··· Data supplied ···

-- ==== Sys2Proof/Machine/CacheControl.lean ====
section
/-! DEFINITION. Cache control: `COMMIT` and `INVALIDATE` (42_cache_control.md). -/

namespace Sys2Proof.Machine

/-- `COMMIT` (42_cache_control.md R88): PF becomes a copy of CF. -/
def execCommit (s : State) : Result :=
  match s.cf with
  | none => raise .seq s
  | some cur => complete (s.dropMask.setCache (some cur))

/-- `INVALIDATE` (42_cache_control.md R93): PF becomes absent. -/
def execInvalidate (s : State) : Result := complete (s.dropMask.setCache none)

end Sys2Proof.Machine
end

···

# How to complete this task
An exact copy of all the records is the only acceptable answer.

# Solution for this exercise
-- ==== Sys2Proof/Machine/CacheControl.lean ====
section
/-! DEFINITION. Cache control: `COMMIT` and `INVALIDATE` (42_cache_control.md). -/

namespace Sys2Proof.Machine

/-- `COMMIT` (42_cache_control.md R88): PF becomes a copy of CF. -/
def execCommit (s : State) : Result :=
  match s.cf with
  | none => raise .seq s
  | some cur => complete (s.dropMask.setCache (some cur))

/-- `INVALIDATE` (42_cache_control.md R93): PF becomes absent. -/
def execInvalidate (s : State) : Result := complete (s.dropMask.setCache none)

end Sys2Proof.Machine
end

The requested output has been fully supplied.